### Work task
The entries below should be output exactly as written.

### Data provided
section
variable {p : Word} {x : Nat} {base : Word} (hlen : i < s.sasSlots.length) (hx : x < s.params.wSas)
  (hp : p.toNat = s.params.localBaseSas.toNat + i * s.params.wSas + x) (hmode : s.params.releaseAlign = .base → x = 0)
include hlen hx hp hmode

/-- The first of two releases lowers the count (R176). -/
theorem exec_wrelSas_shared :
    exec .wrelSas (s.withSasPool p (s.sasSlots.set i ⟨base, 2⟩) wins res) =
      .next (s.withSasPool p (s.sasSlots.set i ⟨base, 1⟩) wins 0) := by
  have hi2 := (State.sasSlot_withSasPool hlen i p ⟨base, 2⟩ wins res).trans (if_pos rfl)
  have hslot := (releaseSlot_eq_some (n := s.params.nSas) s.params.wSas_pos).mpr ⟨hin, x, hx, hp, hmode⟩
  rw [exec_wrelSas_of_running (s := s.withSasPool p _ wins res) hrun]
  have hrel := State.releaseSas_of_shared (s := s.withSasPool p (s.sasSlots.set i ⟨base, 2⟩) wins res)
    hslot (by rw [hi2]; exact (by decide : 2 ≤ (2 : Word).toNat))
  refine congrArg _ (hrel.trans ?_)
  rw [hi2, State.setSasSlot, State.withSasPool, List.set_set, (by decide : (2 : Word) - 1 = 1)]
  rfl

/-- The second clears the register and frees the slot (R176, R178). -/
theorem exec_wrelSas_last :
    exec .wrelSas (s.withSasPool p (s.sasSlots.set i ⟨base, 1⟩) wins res) =
      .next (s.withSasPool p (s.sasSlots.set i SasSlot.free) (wins.set i 0) 0) := by
  have hi1 := (State.sasSlot_withSasPool hlen i p ⟨base, 1⟩ wins res).trans (if_pos rfl)
  have hslot := (releaseSlot_eq_some (n := s.params.nSas) s.params.wSas_pos).mpr ⟨hin, x, hx, hp, hmode⟩
  rw [exec_wrelSas_of_running (s := s.withSasPool p _ wins res) hrun]
  have hrel := State.releaseSas_of_last (s := s.withSasPool p (s.sasSlots.set i ⟨base, 1⟩) wins res)
    hslot (by rw [hi1]; exact (by decide : (1 : Word).toNat = 1))
  refine congrArg _ (hrel.trans ?_)
  rw [State.withSasPool, List.set_set]
  rfl

end

end

/-- Freeing a slot that was free gives the pool back. -/
theorem WindowInv.sasPool_of_free (h : WindowInv s) (hin : i < s.params.nSas) (hr : (s.sasSlot i).ref = 0) :
    s.sasSlots.set i SasSlot.free = s.sasSlots ∧ s.sasWin.set i 0 = s.sasWin := by
  obtain ⟨hbase, hreg⟩ := h.sasFree i hin hr
  have hslot : s.sasSlot i = SasSlot.free := by
    rw [SasSlot.free, ← hbase, ← hr]
  exact ⟨set_of_getD_eq (h.sasCount.1 ▸ hin) hslot, set_of_getD_eq (h.sasCount.2 ▸ hin) hreg⟩

end Sys2Proof.Machine

open Sys2Proof Sys2Proof.Machine

/-- Settles O44: the second acquire finds the slot the first one took, and the two releases count it down to free. -/
theorem acquiringTwiceSharesOneSlot : Obligations.AcquiringTwiceSharesOneSlot := by
  rintro s g i _ b lo lo' hi hw hinv hrun rfl hb hdiv hmode hnone hin hfree hlow
  obtain ⟨-, -, -, -, -, -, -, -, hfit, -⟩ := hw
  have hlen : i < s.hpSlots.length := hinv.hpCount.1 ▸ hin
  have hreg (x : HpWin) : (s.hpWin.set i x).getD i HpWin.cleared = x :=
    (getD_set_eq ..).trans (if_pos ⟨rfl, hinv.hpCount.2 ▸ hin⟩)
  obtain ⟨hslots, hwins⟩ := hinv.hpPool_of_free hin hfree
  have hx (a : Word64) : a.toNat % s.params.wHp < s.params.wHp := Nat.mod_lt _ s.params.wHp_pos
  have ptr (a : Word64) := toNat_localPtr (lb := s.params.localBaseHp) (slot_ptr_lt hfit hin (hx a))
  have h1 := exec_wacqHp_first hrun hin hb hnone hfree hlow
  have h2 := exec_wacqHp_second (lo := lo') (wins := s.hpWin.set i (programmedHp (BitVec.ofNat 64 b) g))
    (res := localPtr s.params.localBaseHp s.params.wHp i ((hi ++ lo).toNat % s.params.wHp)) hrun hin hlen
    (hb.trans (base_eq_of_div_eq hdiv).symm) (fun j hj => hnone j (hj.trans hin))
  have h3 := exec_wrelHp_shared (hi := hi) (g := g) (base := BitVec.ofNat 64 b)
    (wins := s.hpWin.set i (programmedHp (BitVec.ofNat 64 b) g))
    (res := localPtr s.params.localBaseHp s.params.wHp i ((hi ++ lo').toNat % s.params.wHp)) hrun hin hlen
    (hx (hi ++ lo)) (ptr _) (fun h => (hmode h).1)
  have h4 := exec_wrelHp_last (hi := hi) (g := g) (base := BitVec.ofNat 64 b)
    (wins := s.hpWin.set i (programmedHp (BitVec.ofNat 64 b) g)) (res := 0) hrun hin hlen (hx (hi ++ lo')) (ptr _)
    (fun h => (hmode h).2)
  rw [List.set_set, hslots, hwins] at h4
  exact ⟨_, _, _, _, h1, rfl, hreg _, h2, rfl, rfl, rfl, h3, rfl, rfl, rfl, hreg _, h4, rfl, rfl, rfl,
    (hinv.hpFree i hin hfree).2.2⟩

### Your response
section
variable {p : Word} {x : Nat} {base : Word} (hlen : i < s.sasSlots.length) (hx : x < s.params.wSas)
  (hp : p.toNat = s.params.localBaseSas.toNat + i * s.params.wSas + x) (hmode : s.params.releaseAlign = .base → x = 0)
include hlen hx hp hmode

/-- The first of two releases lowers the count (R176). -/
theorem exec_wrelSas_shared :
    exec .wrelSas (s.withSasPool p (s.sasSlots.set i ⟨base, 2⟩) wins res) =
      .next (s.withSasPool p (s.sasSlots.set i ⟨base, 1⟩) wins 0) := by
  have hi2 := (State.sasSlot_withSasPool hlen i p ⟨base, 2⟩ wins res).trans (if_pos rfl)
  have hslot := (releaseSlot_eq_some (n := s.params.nSas) s.params.wSas_pos).mpr ⟨hin, x, hx, hp, hmode⟩
  rw [exec_wrelSas_of_running (s := s.withSasPool p _ wins res) hrun]
  have hrel := State.releaseSas_of_shared (s := s.withSasPool p (s.sasSlots.set i ⟨base, 2⟩) wins res)
    hslot (by rw [hi2]; exact (by decide : 2 ≤ (2 : Word).toNat))
  refine congrArg _ (hrel.trans ?_)
  rw [hi2, State.setSasSlot, State.withSasPool, List.set_set, (by decide : (2 : Word) - 1 = 1)]
  rfl

/-- The second clears the register and frees the slot (R176, R178). -/
theorem exec_wrelSas_last :
    exec .wrelSas (s.withSasPool p (s.sasSlots.set i ⟨base, 1⟩) wins res) =
      .next (s.withSasPool p (s.sasSlots.set i SasSlot.free) (wins.set i 0) 0) := by
  have hi1 := (State.sasSlot_withSasPool hlen i p ⟨base, 1⟩ wins res).trans (if_pos rfl)
  have hslot := (releaseSlot_eq_some (n := s.params.nSas) s.params.wSas_pos).mpr ⟨hin, x, hx, hp, hmode⟩
  rw [exec_wrelSas_of_running (s := s.withSasPool p _ wins res) hrun]
  have hrel := State.releaseSas_of_last (s := s.withSasPool p (s.sasSlots.set i ⟨base, 1⟩) wins res)
    hslot (by rw [hi1]; exact (by decide : (1 : Word).toNat = 1))
  refine congrArg _ (hrel.trans ?_)
  rw [State.withSasPool, List.set_set]
  rfl

end

end

/-- Freeing a slot that was free gives the pool back. -/
theorem WindowInv.sasPool_of_free (h : WindowInv s) (hin : i < s.params.nSas) (hr : (s.sasSlot i).ref = 0) :
    s.sasSlots.set i SasSlot.free = s.sasSlots ∧ s.sasWin.set i 0 = s.sasWin := by
  obtain ⟨hbase, hreg⟩ := h.sasFree i hin hr
  have hslot : s.sasSlot i = SasSlot.free := by
    rw [SasSlot.free, ← hbase, ← hr]
  exact ⟨set_of_getD_eq (h.sasCount.1 ▸ hin) hslot, set_of_getD_eq (h.sasCount.2 ▸ hin) hreg⟩

end Sys2Proof.Machine

open Sys2Proof Sys2Proof.Machine

/-- Settles O44: the second acquire finds the slot the first one took, and the two releases count it down to free. -/
theorem acquiringTwiceSharesOneSlot : Obligations.AcquiringTwiceSharesOneSlot := by
  rintro s g i _ b lo lo' hi hw hinv hrun rfl hb hdiv hmode hnone hin hfree hlow
  obtain ⟨-, -, -, -, -, -, -, -, hfit, -⟩ := hw
  have hlen : i < s.hpSlots.length := hinv.hpCount.1 ▸ hin
  have hreg (x : HpWin) : (s.hpWin.set i x).getD i HpWin.cleared = x :=
    (getD_set_eq ..).trans (if_pos ⟨rfl, hinv.hpCount.2 ▸ hin⟩)
  obtain ⟨hslots, hwins⟩ := hinv.hpPool_of_free hin hfree
  have hx (a : Word64) : a.toNat % s.params.wHp < s.params.wHp := Nat.mod_lt _ s.params.wHp_pos
  have ptr (a : Word64) := toNat_localPtr (lb := s.params.localBaseHp) (slot_ptr_lt hfit hin (hx a))
  have h1 := exec_wacqHp_first hrun hin hb hnone hfree hlow
  have h2 := exec_wacqHp_second (lo := lo') (wins := s.hpWin.set i (programmedHp (BitVec.ofNat 64 b) g))
    (res := localPtr s.params.localBaseHp s.params.wHp i ((hi ++ lo).toNat % s.params.wHp)) hrun hin hlen
    (hb.trans (base_eq_of_div_eq hdiv).symm) (fun j hj => hnone j (hj.trans hin))
  have h3 := exec_wrelHp_shared (hi := hi) (g := g) (base := BitVec.ofNat 64 b)
    (wins := s.hpWin.set i (programmedHp (BitVec.ofNat 64 b) g))
    (res := localPtr s.params.localBaseHp s.params.wHp i ((hi ++ lo').toNat % s.params.wHp)) hrun hin hlen
    (hx (hi ++ lo)) (ptr _) (fun h => (hmode h).1)
  have h4 := exec_wrelHp_last (hi := hi) (g := g) (base := BitVec.ofNat 64 b)
    (wins := s.hpWin.set i (programmedHp (BitVec.ofNat 64 b) g)) (res := 0) hrun hin hlen (hx (hi ++ lo')) (ptr _)
    (fun h => (hmode h).2)
  rw [List.set_set, hslots, hwins] at h4
  exact ⟨_, _, _, _, h1, rfl, hreg _, h2, rfl, rfl, rfl, h3, rfl, rfl, rfl, hreg _, h4, rfl, rfl, rfl,
    (hinv.hpFree i hin hfree).2.2⟩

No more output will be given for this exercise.